-- ==== Sys2Proof/Machine/Special.lean ====
section
/-! DEFINITION. The special functions of R142: where the spec fixes the result exactly, that result; elsewhere a value
inside the error bound, chosen by `Config.ulpPick` (assumption 6) around the exact value, which fixed-point arithmetic of 320
fraction bits locates. -/

namespace Sys2Proof.Machine

/-- Fraction bits of the fixed-point arithmetic. -/
def fxP : Nat := 320
/-- The product of two fixed-point numbers. -/
def fxMul (a b : Int) : Int := a * b / ((2 ^ fxP : Nat) : Int)
/-- The quotient of two fixed-point numbers. -/
def fxDiv (a b : Int) : Int := a * ((2 ^ fxP : Nat) : Int) / b
/-- A number m × 2^e in fixed point. -/
def fxOf (m : Nat) (e : Int) : Int :=
  let s := e + fxP
  if 0 ≤ s then ((m * 2 ^ s.toNat : Nat) : Int) else ((m / 2 ^ (-s).toNat : Nat) : Int)
/-- Σ t^(2i+1) / (2i+1) for i from k up, n terms: the series of the inverse hyperbolic tangent; `p` is t^(2k+1). -/
def atanhGo (t2 : Int) : Nat → Nat → Int → Int → Int
  | 0, _, _, acc => acc
  | n + 1, k, p, acc => atanhGo t2 n (k + 1) (fxMul p t2) (acc + p / ((2 * k + 1 : Nat) : Int))
/-- 2 × atanh t in fixed point. -/
def fxLogT (t : Int) : Int := 2 * atanhGo (fxMul t t) 110 0 t 0
/-- ln 2 in fixed point. -/
def fxLn2 : Int := fxLogT (fxDiv 1 3)
/-- Σ r^i / i! in fixed point; `p` is the term of index k. -/
def expGo (r : Int) : Nat → Nat → Int → Int → Int
  | 0, _, _, acc => acc
  | n + 1, k, p, acc => expGo r n (k + 1) (fxMul p r / ((k + 1 : Nat) : Int)) (acc + p)
/-- exp x in fixed point as a mantissa and a power of two: exp r × 2^k with |r| ≤ ln 2. -/
def fxExp (x : Int) : Int × Int :=
  let k := x / fxLn2
  (expGo (x - k * fxLn2) 80 0 ((2 ^ fxP : Nat) : Int) 0, k)

/-- The error bound of R142 in ulp, by format code. -/
def ulpBound (fmt : Nat) : Nat := if fmt = 0 then 4 else if fmt = 1 then 2 else 1

/-- A value within the bound around n / d × 2^e: `lo` is the largest magnitude not above it; the pick moves it by whole
units, never past the end of the next binade, and an overflow follows R37. -/
def within (fn fmt rm bits : Nat) (neg : Bool) (n d : Nat) (e : Int) : Nat × Nat :=
  let f := fmtOf fmt
  let lo := roundRat f 1 false 0 false n d e
  let b := ulpBound fmt
  let mx := (f.maxE - f.emin).toNat * 2 ^ f.mant + f.maxM
  let top := (lo.1 / 2 ^ f.mant + 1) * 2 ^ f.mant
  let mag := min (lo.1 + Config.ulpPick fn fmt bits % (2 * b) - (b - 1)) (max top (2 ^ f.mant))
  if lo.2 = fOV || decide (mx < mag) then (signed f neg (overBits f (arithRm rm) false neg), fOV)
  else (signed f neg mag, if mag < 2 ^ f.mant then fUF else fNX)

/-- The same around the number just below an encoding's magnitude. -/
def justBelow (fn fmt rm bits : Nat) (neg : Bool) (mag : Nat) : Nat × Nat :=
  let f := fmtOf fmt
  match fval f (mag - 1) with
  | .num _ m e => within fn fmt rm bits neg (2 * m + 1) 1 (e - 1)
  | _ => (mag, 0)

/-- VFEXP (R142). -/
def spExp (fmt rm bits : Nat) : Nat × Nat :=
  let f := fmtOf fmt
  let one := (fround f 0 false 0 FV.one).1
  match fval f bits with
  | .nan sig => (f.nan, if sig then fNV else 0)
  | .inf neg => if neg then (0, 0) else ((fround f 0 false 0 (.inf false)).1, 0)
  | .num neg m e =>
    if m = 0 then (one, 0)
    else
      let l := (ilog2 m : Int) + e
      if 12 ≤ l then
        (if neg then within 16 fmt rm bits false 1 1 (-2000) else (signed f false (overBits f (arithRm rm) false false), fOV))
      else if l < -100 then
        (if neg then justBelow 16 fmt rm bits false one else within 16 fmt rm bits false (2 ^ 100 + 1) 1 (-100))
      else
        let x := fxOf m e
        let r := fxExp (if neg then -x else x)
        within 16 fmt rm bits false r.1.toNat 1 (r.2 - fxP)

/-- VFLOG (R142). -/
def spLog (fmt rm bits : Nat) : Nat × Nat :=
  let f := fmtOf fmt
  match fval f bits with
  | .nan sig => (f.nan, if sig then fNV else 0)
  | .inf neg => if neg then (f.nan, fNV) else ((fround f 0 false 0 (.inf false)).1, 0)
  | .num neg m e =>
    if m = 0 then ((fround f 0 false 0 (.inf true)).1, fDZ)
    else if neg then (f.nan, fNV)
    else if feq (.num false m e) FV.one then (0, 0)
    else
      let l := ilog2 m
      let big := decide (3 * 2 ^ l ≤ 2 * m)
      let k : Int := l + e + (if big then 1 else 0)
      let x := fxOf m (-(l : Int) - (if big then 1 else 0))
      let u := ((2 ^ fxP : Nat) : Int)
      let v := k * fxLn2 + fxLogT (fxDiv (x - u) (x + u))
      within 17 fmt rm bits (decide (v < 0)) v.natAbs 1 (-(fxP : Int))

/-- VFRCP (R142). -/
def spRcp (fmt rm bits : Nat) : Nat × Nat :=
  let f := fmtOf fmt
  match fval f bits with
  | .nan sig => (f.nan, if sig then fNV else 0)
  | .inf neg => ((fround f 0 false 0 (.num neg 0 0)).1, 0)
  | .num neg m e =>
    if m = 0 then ((fround f 0 false 0 (.inf neg)).1, fDZ)
    else
      let r := roundRat f 1 false 0 neg 1 m (-e)
      if 2 ^ ilog2 m = m ∧ r.2 = 0 then r else within 18 fmt rm bits neg 1 m (-e)

/-- VFRSQ (R142). -/
def spRsq (fmt rm bits : Nat) : Nat × Nat :=
  let f := fmtOf fmt
  match fval f bits with
  | .nan sig => (f.nan, if sig then fNV else 0)
  | .inf neg => if neg then (f.nan, fNV) else (0, 0)
  | .num neg m e =>
    if m = 0 then ((fround f 0 false 0 (.inf neg)).1, fDZ)
    else if neg then (f.nan, fNV)
    else
      let l := (ilog2 m : Int) + e
      if 2 ^ ilog2 m = m ∧ l % 2 = 0 then roundRat f 0 false 0 false 1 1 (-(l / 2))
      else
        let q : Int := 160 + (l + 1) / 2
        let r := isqrt (2 ^ (2 * q - e).toNat / m)
        within 19 fmt rm bits false (2 * r + 1) 1 (-q - 1)

/-- VFTANH (R142). -/
def spTanh (fmt rm bits : Nat) : Nat × Nat :=
  let f := fmtOf fmt
  let one := (fround f 0 false 0 FV.one).1
  match fval f bits with
  | .nan sig => (f.nan, if sig then fNV else 0)
  | .inf neg => (signed f neg one, 0)
  | .num neg m e =>
    if m = 0 then (bits % 2 ^ f.w, 0)
    else
      let l := (ilog2 m : Int) + e
      if 6 ≤ l then justBelow 20 fmt rm bits neg one
      else if l < -60 then justBelow 20 fmt rm bits neg (bits % 2 ^ (f.w - 1))
      else
        let r := fxExp (2 * fxOf m e)
        let y := r.1 * ((2 ^ r.2.toNat : Nat) : Int)
        let u := ((2 ^ fxP : Nat) : Int)
        within 20 fmt rm bits neg (y - u).toNat (y + u).toNat 0

end Sys2Proof.Machine
end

+++++

→ **Exercise**
Using only the entries above, output the line with "VFTANH (R142). -/", the line with "else if l < -60", and all lines between them, exactly as they stand.

→ **The answer**
/-- VFTANH (R142). -/
def spTanh (fmt rm bits : Nat) : Nat × Nat :=
  let f := fmtOf fmt
  let one := (fround f 0 false 0 FV.one).1
  match fval f bits with
  | .nan sig => (f.nan, if sig then fNV else 0)
  | .inf neg => (signed f neg one, 0)
  | .num neg m e =>
    if m = 0 then (bits % 2 ^ f.w, 0)
    else
      let l := (ilog2 m : Int) + e
      if 6 ≤ l then justBelow 20 fmt rm bits neg one
      else if l < -60 then justBelow 20 fmt rm bits neg (bits % 2 ^ (f.w - 1))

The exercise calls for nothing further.